MARSHALL - Monday started out with area temperatures around minus five degrees, and as low as minus 11, and it's not going to get much better through the week, as temperatures are expected to remain well below freezing.
The National Weather Service office in Chanhassen warns, "Frigid temperatures and gusty winds will allow wind chill values to range from -25 to -50 degrees through Monday morning across much of North Dakota and Minnesota as well as northeast South Dakota and north central Iowa. This will lead to dangerous outdoor conditions, including the threat for frostbite and possibly hypothermia or death."
Though most of us work inside these days, there are still crucial jobs that have to be done outside no matter the weather.
Photo by Karin Elton
A bank thermometer in Marshall showed a frigid 1 degree Monday afternoon.

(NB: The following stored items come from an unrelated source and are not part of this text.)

/-- The effect of `DECBLK` (R130), with `PERM` called directly. -/
theorem decblkEffect_eq (cfg : Cfg) {len : BitVec 5} (h : len.toNat ≤ 16) (din : Lanes 20) (a : Arch) :
    let c := operand din len
    decblkEffect cfg len din a = ({ a with
      S := cfg.perm (replaceRegion c a.S) cfg.rate.roundsB
      pbuf := memWrite a.pbuf a.plen.toNat (List.zipWith (fun x y => x ^^^ y) (regionBytes len.toNat a.S) c)
      plen := a.plen + BitVec.ofNat 32 len.toNat }, okResponse []) := by
  have hc : (operand din len).length = len.toNat := operand_length (by omega)
  simp only [decblkEffect, decryptBlock, permute_eq, holdPlaintext_recover hc h]

/-- The effect of `DECLAST` (R131): the marker follows the `LEN` replaced bytes. -/
theorem declastEffect_eq (cfg : Cfg) {len : BitVec 5} (h : len.toNat ≤ 16) (din : Lanes 20) (a : Arch) :
    let c := operand din len
    declastEffect cfg len din a = ({ a with
      S := padRegion cfg len.toNat (replaceRegion c a.S)
      ddone := true
      pbuf := memWrite a.pbuf a.plen.toNat (List.zipWith (fun x y => x ^^^ y) (regionBytes len.toNat a.S) c)
      plen := a.plen + BitVec.ofNat 32 len.toNat }, okResponse []) := by
  have hc : (operand din len).length = len.toNat := operand_length (by omega)
  simp only [declastEffect, decryptLast, hc, holdPlaintext_recover hc h]

/-! Their headers and their checks. -/

/-- The header of a legal `DECBLK` at each rate (R130), whatever its payload. -/
theorem header_decblk (din : Lanes 20) :
    (encode (.decblk 8 din)).header = 0x0087 ∧ (encode (.decblk 16 din)).header = 0x0107 := by
  change headerOf 0x7 8 0 = 0x0087 ∧ headerOf 0x7 16 0 = 0x0107
  decide

/-- The header of `DECLAST` (R131): its `LEN` field is the only part that varies. -/
theorem header_declast (len : BitVec 5) (din : Lanes 20) :
    (encode (.declast len din)).header = 0x0008 ||| (len.setWidth 16 <<< 4) := by
  change headerOf 0x8 len 0 = _
  simp [headerOf]

section
variable {cfg : Cfg} {rate : Rate} {a : Arch} {len : BitVec 5} {din : Lanes 20}

/-- The one length of `DECBLK` (R74). -/
theorem lenLegal_decblk : lenLegal rate (.decblk len din) = true ↔ len.toNat = rate.bytes := by
  simp [lenLegal]

/-- The lengths of `DECLAST` (R74). -/
theorem lenLegal_declast : lenLegal rate (.declast len din) = true ↔ len.toNat < rate.bytes := by
  simp [lenLegal]

/-- When `DECBLK` is accepted (R25). -/
theorem acceptedNow_decblk : acceptedNow a (.decblk len din) = true ↔
    a.phase = .processing ∧ a.ddone = false ∧ a.dir = .dec := by
  simp [acceptedNow, and_assoc]

/-- When `DECLAST` is accepted (R25). -/
theorem acceptedNow_declast : acceptedNow a (.declast len din) = true ↔
    a.phase = .processing ∧ a.ddone = false ∧ a.dir = .dec := by
  simp [acceptedNow, and_assoc]

/-- When the block of `DECBLK` fits the hold buffer (R193). -/
theorem fitsBuffer_decblk : fitsBuffer cfg a (.decblk len din) = true ↔
    a.plen.toNat + len.toNat ≤ cfg.pbufBytes.val := by
  simp [fitsBuffer]

/-- When the block of `DECLAST` fits the hold buffer (R193). -/
theorem fitsBuffer_declast : fitsBuffer cfg a (.declast len din) = true ↔
    a.plen.toNat + len.toNat ≤ cfg.pbufBytes.val := by
  simp [fitsBuffer]

end

/-- Settles O21: the length, the data phase of a decryption and the room in the hold buffer are the three checks of
`DECBLK`, and its effect holds the recovered block. -/
theorem decblkDecryptsABlock : Obligations.DecblkDecryptsABlock := by
  refine ⟨fun len din => exec_eq (.decblk len din), fun cfg len din s herr => ?_⟩
  obtain ⟨h8, h16⟩ := header_decblk din
  refine ⟨h8, h16, fun hlen => ?_, fun hlen hrejected => ?_, fun hlen hphase hddone hdir hfull => ?_,
    fun hlen hphase hddone hdir hfits => ?_⟩
  · exact execIn_badLen herr (Bool.eq_false_iff.mpr (mt lenLegal_decblk.mp hlen))
  · exact execIn_badPhase herr (lenLegal_decblk.mpr hlen)
      (Bool.eq_false_iff.mpr (mt acceptedNow_decblk.mp hrejected))
  · rw [← hlen] at hfull
    exact execIn_overflow herr (lenLegal_decblk.mpr hlen) (acceptedNow_decblk.mpr ⟨hphase, hddone, hdir⟩)
      (Bool.eq_false_iff.mpr (mt fitsBuffer_decblk.mp (Nat.not_le.mpr hfull)))
  · have hle : len.toNat ≤ 16 := hlen.trans_le (Rate.bytes_le cfg.rate)
    rw [← hlen] at hfits ⊢
    rw [execIn_ok herr (lenLegal_decblk.mpr hlen) (acceptedNow_decblk.mpr ⟨hphase, hddone, hdir⟩)
      (fitsBuffer_decblk.mpr hfits) rfl, decblkEffect_eq cfg hle]
    rfl

/-- Settles O22: the length, the data phase of a decryption and the room in the hold buffer are the three checks of
`DECLAST`, and its effect holds the recovered bytes, pads after them and closes the data phase. -/
theorem declastDecryptsTheLastBlock : Obligations.DeclastDecryptsTheLastBlock := by
  refine ⟨fun len din => exec_eq (.declast len din), fun cfg len din s herr => ?_⟩
  refine ⟨header_declast len din, fun hlen => ?_, fun hlen hrejected => ?_,
    fun hlen hphase hddone hdir hfull => ?_, fun hlen hphase hddone hdir hfits => ?_⟩
  · exact execIn_badLen herr (Bool.eq_false_iff.mpr (mt lenLegal_declast.mp (Nat.not_lt.mpr hlen)))
  · exact execIn_badPhase herr (lenLegal_declast.mpr hlen)
      (Bool.eq_false_iff.mpr (mt acceptedNow_declast.mp hrejected))
  · exact execIn_overflow herr (lenLegal_declast.mpr hlen) (acceptedNow_declast.mpr ⟨hphase, hddone, hdir⟩)
      (Bool.eq_false_iff.mpr (mt fitsBuffer_declast.mp (Nat.not_le.mpr hfull)))
  · have hle : len.toNat ≤ 16 := hlen.le.trans (Rate.bytes_le cfg.rate)
    rw [execIn_ok herr (lenLegal_declast.mpr hlen) (acceptedNow_declast.mpr ⟨hphase, hddone, hdir⟩)
      (fitsBuffer_declast.mpr hfits) rfl, declastEffect_eq cfg hle]
    rfl

end Sys2Proof.Machine

/-! PROOFS. The statements about finalization (spec/45_finalization_tag.md): what `FINENC` answers, what `FINDEC`
decides, where they fault (R140 to R144), and that entering `Finalized` leaves no secret (R145). -/

namespace Sys2Proof.Machine

/-! The finalization and the comparison word. -/

/-- The state `FinalizeCore` permutes: the rotated keys in words 1, 2 and 3 (R140). -/
def finalizeInput (cfg : Cfg) (k : KeyFile) (s : Sponge) : Sponge :=
  ⟨s.w0, s.w1 ^^^ cfg.keyrot k.k0 k.k1, s.w2 ^^^ cfg.keyrot k.k1 k.k2, s.w3 ^^^ cfg.keyrot k.k2 0, s.w4⟩

/-- `FinalizeCore` word by word, from the permuted state (R140). -/
theorem finalizeCore_eq (cfg : Cfg) (k : KeyFile) (s : Sponge) :
    let p := cfg.perm (finalizeInput cfg k s) roundsA
    finalizeCore cfg k s = ⟨p.w0, p.w1, p.w2, p.w3 ^^^ k.k1, p.w4 ^^^ k.k2⟩ := by
  rw [finalizeCore, permute_eq]
  rfl

/-- The response that carries a tag (R141): its `DOUT_LEN` is 16. -/
theorem okResponse_tagBytes (s : Sponge) : okResponse (tagBytes s) = ⟨.ok, 16, lanes16 (tagBytes s)⟩ := by
  rw [okResponse, tagBytes_length]
  rfl

/-- The comparison word by the payload bytes each tag word is loaded from (R142, R144). -/
theorem tagDifference_dinSlice (s : Sponge) (din : Lanes 20) : tagDifference s (dinSlice din 0 16) =
    (s.w3 ^^^ loadBytes (dinSlice din 0 8)) ||| (s.w4 ^^^ loadBytes (dinSlice din 8 8)) := by
  have h0 : (dinSlice din 0 16).take 8 = dinSlice din 0 8 := dinSlice_slice din (k := 0) (by decide)
  have h1 : ((dinSlice din 0 16).drop 8).take 8 = dinSlice din 8 8 := dinSlice_slice din (by decide)
  rw [tagDifference, h0, h1]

Tim Ronan started his Monday getting a cable modem back online for Charter Communications.
"I know it's going to be like this all day long," Ronan said, "You dress warmly and you just do it. That's all you can do."
For some, work alternates between indoors and outdoors, or in and out of a heated vehicle. While this protects against long exposure to the cold, it presents its own problems.
Marv Verschelde is a commercial route driver for Southwest Sanitation. On Monday he has 60 stops, at each of which he has to get out of his rear-end loader and do work which is often fairly strenuous.
"Prepare!" Verschelde said. "Try and dress warm and make sure the heat works in the cab. And try to avoid sweating, that's hard sometimes."
On Monday, Verschelde wore sweat pants under his jeans, heavy socks, two T-shirts and two hooded sweatshirts.
"And I'm still cold," Verschelde said. "Though in all honesty I'd rather take this than a foot of snow. That makes everything harder."
Willie Walker, maintenance groundskeeper at Turkey Valley Farms in Marshall, is outside most of the time, every day.
"I make sure I have enough clothes," Walker said. "Two pairs of socks, insulated coverall the freezer type and freezer boots. I wear glove liners and mittens and I change the liners constantly."
Dr. C. Paul Martin, a retired physician, says prevention and foresight is the best way to prevent hypothermia and frostbite.
"People think they'll go out to the store for cigarettes and the car goes off the road, or they slip and fall," Martin said. "Every time you go out of the house, dress for the weather."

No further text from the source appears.